# Driving licence France



## badger (May 9, 2005)

One simple question.............do you need a driving licence with a photo for driving in France? (or is the old paper type OK?)


----------



## 113016 (Jun 5, 2008)

If your old paper one is current, it will be ok as you have your passport for identification.


----------



## chapter (May 1, 2005)

have a look here
chapter


----------



## Dougle (May 18, 2006)

The old pink paper one is fine. The gendarme accepted mine ok a couple of weeks ago [along with all our ready cash] 8O

Dave


----------



## greenasthegrass (Oct 27, 2007)

Oooh were you norty Dougle - do tell!

Greenie


----------



## Dougle (May 18, 2006)

Greenie,
It was an honest mistake. Having been nagged [sorry, reminded......!!] constantly about speed limits for two weeks [by both sat nav and SWMBO]
I left the A16 towards Frethun [within sight of the tunnel] for our last evening before crossing next morning. At the end of the slip road is a STOP sign [written in English] at a T junction. As I was turning right and being in a left hand drive, I was perfectly positioned to see if any traffic was approaching. All clear, so rolled out a little over 3mph. Down the road was a gendarme van with speed camera set up on a tripod. Can't get me for speeding, thought I. Got pulled for not coming to a complete standstill. No argument. Thought I would get a ticking off, but was asked for €90..........!!! Sorry officer, I/we don't have €90. How much have you got? Er........€70? Okay, that will do. I did get a receipt along with an ear bending back at the van. As we hadn't any cash left we had to go to La Bien Assise campsite as I knew they would take the 'card'.
Another valuable lesson learned.


----------



## greenasthegrass (Oct 27, 2007)

So am I thinking and getting this right when it says STOP you must completely stop? 
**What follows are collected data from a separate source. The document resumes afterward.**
/-! ### Host accesses -/

/-- A step whose event is a CMD write of `w` is ON_CMD_WRITE(w) (R22). -/
theorem step_of_cmdWriteNext {s : State} {w : Word} {rest : List BusEvent} (h : CmdWriteNext s w rest) :
    step s = State.onCmdWrite { s with inbox := rest } w := by
  obtain ⟨acc, hq, htarget, hop | ⟨hop, hw⟩⟩ := h
  · simp [step, hq, State.runEvent, State.hostAccess, htarget, hop, State.hostWrite]
  · simp [step, hq, State.runEvent, State.hostAccess, htarget, hop, State.hostWrite, hw]

/-- A host write at the offset of a register other than CMD. -/
theorem step_of_writeEvent {s : State} {off : Nat} {r : HostReg} {v : Word} {rest : List BusEvent}
    (hq : s.inbox = writeEvent off v :: rest) (hr : HostReg.ofOffset off = some r) (hcmd : r ≠ .cmd) :
    step s = .next (State.writeReg { s with inbox := rest } r v) := by
  simp [step, hq, writeEvent, State.runEvent, State.hostAccess, HostAccess.target, targetOfOffset, hr,
    State.hostWrite, hcmd]

/-- A host read at the offset of a register. -/
theorem step_of_readEvent {s : State} {off : Nat} {r : HostReg} {rest : List BusEvent}
    (hq : s.inbox = readEvent off :: rest) (hr : HostReg.ofOffset off = some r) :
    step s = .next { s with inbox := rest, rdata := s.readReg r } := by
  have hread : State.readReg { s with inbox := rest } r = s.readReg r := by cases r <;> rfl
  simp [step, hq, readEvent, State.runEvent, State.hostAccess, HostAccess.target, targetOfOffset, hr, hread]

/-! ### Steps that run no command and are no reset -/

/-- What every event that is no command and no reset keeps: the registers that the block writes, the slots and the capability
bits. Of TBLIDX it may store a host's write, and memory keeps its canonical form. -/
structure Quiet (s t : State) : Prop where
  status  : t.status = s.status
  result  : t.result = s.result
  sel     : t.sel = s.sel
  selpoly : t.selpoly = s.selpoly
  slots   : t.slots = s.slots
  capHw   : t.capHw = s.capHw
  capWide : t.capWide = s.capWide
  tblidx  : t.tblidx = s.tblidx ∨ ∃ v, t.tblidx = tblidxStored v
  memory  : s.mem.wf → t.mem.wf

/-- Being quiet does not look at the events still to come. -/
theorem Quiet.of_inbox {s t : State} {q : List BusEvent} (h : Quiet { s with inbox := q } t) : Quiet s t :=
  ⟨h.status, h.result, h.sel, h.selpoly, h.slots, h.capHw, h.capWide, h.tblidx, h.memory⟩

theorem writeReg_quiet (s : State) (r : HostReg) (v : Word) : Quiet s (s.writeReg r v) := by
  cases r with
  | tblidx => exact ⟨rfl, rfl, rfl, rfl, rfl, rfl, rfl, .inr ⟨v, rfl⟩, id⟩
  | _ => exact ⟨rfl, rfl, rfl, rfl, rfl, rfl, rfl, .inl rfl, id⟩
Eeeek they have some strange rules in this err France place (we off on 15th Aug - am getting all tips I can).

Regards

Greenie


----------



## Dougle (May 18, 2006)

Yes, a complete stop.


----------



## camper69 (Aug 30, 2007)

greenasthegrass said:


> So am I thinking and getting this right when it says STOP you must completely stop?
> 
> Eeeek they have some strange rules in this err France place (we off on 15th Aug - am getting all tips I can).
> 
> ...


Its the same here. Stop means stop. Give way means give way.

Derek


----------



## badger (May 9, 2005)

Thank you all for your input.....I'm OK as I have a new type, my pal has a paper type so just wanted clarification.


----------



## eribiste (May 1, 2005)

We're all quite right, Stop does mean Stop, so we really should come to a complete halt. Bit of a pain though when you've arrived at a quiet time with good views of the road you're entering.
Le Gendarme was being a bit pedantic I reckon. A good heads-up for us all though to watch what we're doing.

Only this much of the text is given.